BRIEF: Report all lines below with the word "setByte".

#### GIVEN ENTRIES

/-- Add and subtract, normalized and unnormalized: the aligned sum with one guard digit, its leading digits
or the sum at its own exponent, and the exponent and significance exceptions (R304, R305, R334 to
R349). That an unnormalized sum of which only the guard digit is nonzero keeps its characteristic, with a zero
fraction, is the model's choice between R305's pseudocode and D27, log 11. -/
def Obligations.FloatAddSubtract : Prop :=
  ∀ (s : State) (a : Fin 4),
    (∀ (o : OpsRR) (b : Fin 4), frPlace o.r1 = some a → frPlace o.r2 = some b →
      let sum := fun (f : HfpFormat) (norm negate : Bool) =>
        s.sumEnd 2 f a norm negate (s.getHfp f a) (s.getHfp f b)
      exec (.aer o) s = .next (sum .short true false) ∧
      exec (.adr o) s = .next (sum .long true false) ∧
      exec (.ser o) s = .next (sum .short true true) ∧ exec (.sdr o) s = .next (sum .long true true) ∧
      exec (.aur o) s = .next (sum .short false false) ∧
      exec (.awr o) s = .next (sum .long false false) ∧
      exec (.sur o) s = .next (sum .short false true) ∧
      exec (.swr o) s = .next (sum .long false true)) ∧
    (∀ o : OpsRX, frPlace o.r1 = some a → s.installed (s.eaRX o) 4 = true →
      let sum := fun (norm negate : Bool) =>
        s.sumEnd 4 .short a norm negate (s.getHfp .short a) (hfpOfWord (s.peek 32 (s.eaRX o)))
      exec (.ae o) s = .next (sum true false) ∧ exec (.se o) s = .next (sum true true) ∧
      exec (.au o) s = .next (sum false false) ∧ exec (.su o) s = .next (sum false true)) ∧
    ∀ o : OpsRX, frPlace o.r1 = some a → s.installed (s.eaRX o) 8 = true →
      let sum := fun (norm negate : Bool) =>
        s.sumEnd 4 .long a norm negate (s.getHfp .long a) (hfpOfDWord (s.peek 64 (s.eaRX o)))
      exec (.ad o) s = .next (sum true false) ∧ exec (.sd o) s = .next (sum true true) ∧
      exec (.aw o) s = .next (sum false false) ∧ exec (.sw o) s = .next (sum false true)

/-- Compare: the CC is that of the aligned difference with one guard digit, and nothing else is written
(R350 to R353). -/
def Obligations.FloatCompare : Prop :=
  ∀ (s : State) (a : Fin 4),
    let compared := fun (len : Nat) (x y : Hfp) =>
      s.completed len (s.setCc (ccOfOrder (alignedFrac (commonChar x y) x)
        (alignedFrac (commonChar x y) y)))
    (∀ (o : OpsRR) (b : Fin 4), frPlace o.r1 = some a → frPlace o.r2 = some b →
      exec (.cer o) s = .next (compared 2 (s.getHfp .short a) (s.getHfp .short b)) ∧
      exec (.cdr o) s = .next (compared 2 (s.getHfp .long a) (s.getHfp .long b))) ∧
    (∀ o : OpsRX, frPlace o.r1 = some a → s.installed (s.eaRX o) 4 = true →
      exec (.ce o) s = .next
        (compared 4 (s.getHfp .short a) (hfpOfWord (s.peek 32 (s.eaRX o))))) ∧
    ∀ o : OpsRX, frPlace o.r1 = some a → s.installed (s.eaRX o) 8 = true →
      exec (.cd o) s = .next
        (compared 4 (s.getHfp .long a) (hfpOfDWord (s.peek 64 (s.eaRX o))))

/-- Multiply: the leading digits of the exact product; short operands give a long result; a zero operand a
true zero; the CC stays (R307, R354 to R357). -/
def Obligations.FloatMultiply : Prop :=
  ∀ (s : State) (a : Fin 4),
    let product := fun (len n : Nat) (x y : Hfp) =>
      s.resultEnd len .long a (decide (x.frac = 0 ∨ y.frac = 0)) (productResult n 14 x y)
    (∀ (o : OpsRR) (b : Fin 4), frPlace o.r1 = some a → frPlace o.r2 = some b →
      exec (.mer o) s = .next (product 2 6 (s.getHfp .short a) (s.getHfp .short b)) ∧
      exec (.mdr o) s = .next (product 2 14 (s.getHfp .long a) (s.getHfp .long b))) ∧
    (∀ o : OpsRX, frPlace o.r1 = some a → s.installed (s.eaRX o) 4 = true →
      exec (.me o) s = .next
        (product 4 6 (s.getHfp .short a) (hfpOfWord (s.peek 32 (s.eaRX o))))) ∧
    ∀ o : OpsRX, frPlace o.r1 = some a → s.installed (s.eaRX o) 8 = true →
      exec (.md o) s = .next
        (product 4 14 (s.getHfp .long a) (hfpOfDWord (s.peek 64 (s.eaRX o))))

/-- Divide: the leading digits of the exact quotient, truncated; a zero dividend gives a true zero; a zero
divisor fraction is a floating-point divide exception, suppressed; the CC stays (R308, R358 to R361). -/
def Obligations.FloatDivide : Prop :=
  ∀ (s : State) (a : Fin 4),
    let quotient := fun (len n : Nat) (f : HfpFormat) (x y : Hfp) =>
      if y.frac = 0 then s.trapped len .floatDivide s
      else s.resultEnd len f a (decide (x.frac = 0)) (quotientResult n x y)
    (∀ (o : OpsRR) (b : Fin 4), frPlace o.r1 = some a → frPlace o.r2 = some b →
      exec (.der o) s = .next (quotient 2 6 .short (s.getHfp .short a) (s.getHfp .short b)) ∧
      exec (.ddr o) s = .next (quotient 2 14 .long (s.getHfp .long a) (s.getHfp .long b))) ∧
    (∀ o : OpsRX, frPlace o.r1 = some a → s.installed (s.eaRX o) 4 = true →
      exec (.de o) s = .next
        (quotient 4 6 .short (s.getHfp .short a) (hfpOfWord (s.peek 32 (s.eaRX o))))) ∧
    ∀ o : OpsRX, frPlace o.r1 = some a → s.installed (s.eaRX o) 8 = true →
      exec (.dd o) s = .next
        (quotient 4 14 .long (s.getHfp .long a) (hfpOfDWord (s.peek 64 (s.eaRX o))))

/-- Halve: the leading digits of half the fraction with a guard digit; a zero operand gives a true zero; the
CC stays (R362, R363). -/
def Obligations.FloatHalve : Prop :=
  ∀ (s : State) (o : OpsRR) (a b : Fin 4), frPlace o.r1 = some a → frPlace o.r2 = some b →
    let halved := fun (f : HfpFormat) =>
      let x := s.getHfp f b
      s.resultEnd 2 f a (decide (x.frac = 0)) (halfResult (hfpDigits f) x)
    exec (.her o) s = .next (halved .short) ∧ exec (.hdr o) s = .next (halved .long)

/-! ## Logical -/

/-- AND, OR and exclusive OR to a register: the result, and the CC 1 exactly if it is not zero (R401,
R402, R405, R406, R409, R410). -/
def Obligations.LogicalRegister : Prop :=
  ∀ s : State,
    let put := fun (len : Nat) (r : Nib) (v : Word) =>
      s.completed len ((s.setGr r v).setCc (if v = 0 then 0 else 1))
    (∀ o : OpsRR,
      let x := s.getGr o.r1
      let y := s.getGr o.r2
      exec (.nr o) s = .next (put 2 o.r1 (x &&& y)) ∧ exec (.or o) s = .next (put 2 o.r1 (x ||| y)) ∧
      exec (.xr o) s = .next (put 2 o.r1 (x ^^^ y))) ∧
    ∀ o : OpsRX, s.installed (s.eaRX o) 4 = true →
      let x := s.getGr o.r1
      let y := s.peek 32 (s.eaRX o)
      exec (.n o) s = .next (put 4 o.r1 (x &&& y)) ∧ exec (.o o) s = .next (put 4 o.r1 (x ||| y)) ∧
      exec (.x o) s = .next (put 4 o.r1 (x ^^^ y))

/-- The instructions on one storage byte: what they store there, and the CC (R403, R407, R411, R512,
R517, R419). -/
def Obligations.StorageByte : Prop :=
  ∀ (s : State) (o : OpsSI), s.installed (s.ea o.b1 o.d1) 1 = true →
    let a := s.ea o.b1 o.d1
    let b := s.byteAt a
    let put := fun (v : Byte) =>
      s.completed 4 ((s.setByte a v).setCc (if v = 0 then 0 else 1))
    exec (.ni o) s = .next (put (b &&& o.i2)) ∧ exec (.oi o) s = .next (put (b ||| o.i2)) ∧
    exec (.xi o) s = .next (put (b ^^^ o.i2)) ∧
    exec (.mvi o) s = .next (s.completed 4 (s.setByte a o.i2)) ∧
    exec (.ts o) s = .next (s.completed 4
      ((s.setByte a 0xFF).setCc (if b.msb then 1 else 0))) ∧
    exec (.tm o) s = .next (s.completed 4 (s.setCc
      (if b &&& o.i2 = 0 then 0 else if b &&& o.i2 = o.i2 then 3 else 1)))

/-- The character moves and logical operations store, left to right, each byte from the first operand's
byte and the second's as it stands by then; the CC covers the whole result. A byte of either operand that is
not installed is an addressing exception when it is reached: the bytes before it stay stored, and the CC stays
(R404, R408, R412, R400, R513 to R515, R83). -/
def Obligations.CharacterStores : Prop :=
  ∀ (s : State) (o : OpsSS), Memory.wf s.mem = true →
    let a := s.ea o.b1 o.d1
    let b := s.ea o.b2 o.d2
    let ok := fun k => s.installed (after a k) 1 = true ∧ s.installed (after b k) 1 = true
    let stores := fun (f : Byte → Byte → Byte) (m : Nat) (u : State) =>
      u = { s with mem := u.mem } ∧
      (∀ k < m, u.byteAt (after a k) = f (s.byteAt (after a k)) (seenAfter s u a k (after b k))) ∧
      ∀ x : Addr, m ≤ (x - a).toNat → u.byteAt x = s.byteAt x
    let moves := [(Instr.mvc o, fun _ y : Byte => y), (.mvn o, fun x y => (x &&& 0xF0) ||| (y &&& 0x0F)),
      (.mvz o, fun x y => (y &&& 0xF0) ||| (x &&& 0x0F))]
    let combines := [(Instr.nc o, fun x y : Byte => x &&& y), (.oc o, fun x y => x ||| y),
      (.xc o, fun x y => x ^^^ y)]
    ((∀ k ≤ o.l.toNat, ok k) →
      (∀ p ∈ moves, ∃ u, stores p.2 (o.l.toNat + 1) u ∧ exec p.1 s = .next (s.completed 6 u)) ∧
      ∀ p ∈ combines, ∃ u, stores p.2 (o.l.toNat + 1) u ∧
        exec p.1 s = .next (s.completed 6
          (u.setCc (if ∀ k ≤ o.l.toNat, u.byteAt (after a k) = 0 then 0 else 1)))) ∧
    ∀ m ≤ o.l.toNat, (∀ k < m, ok k) → ¬ok m → ∀ p ∈ moves ++ combines,
      ∃ u, stores p.2 m u ∧ exec p.1 s = .next (s.trapped 6 .addressing u)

########

SOLUTION:
      s.completed 4 ((s.setByte a v).setCc (if v = 0 then 0 else 1))
    exec (.mvi o) s = .next (s.completed 4 (s.setByte a o.i2)) ∧
      ((s.setByte a 0xFF).setCc (if b.msb then 1 else 0))) ∧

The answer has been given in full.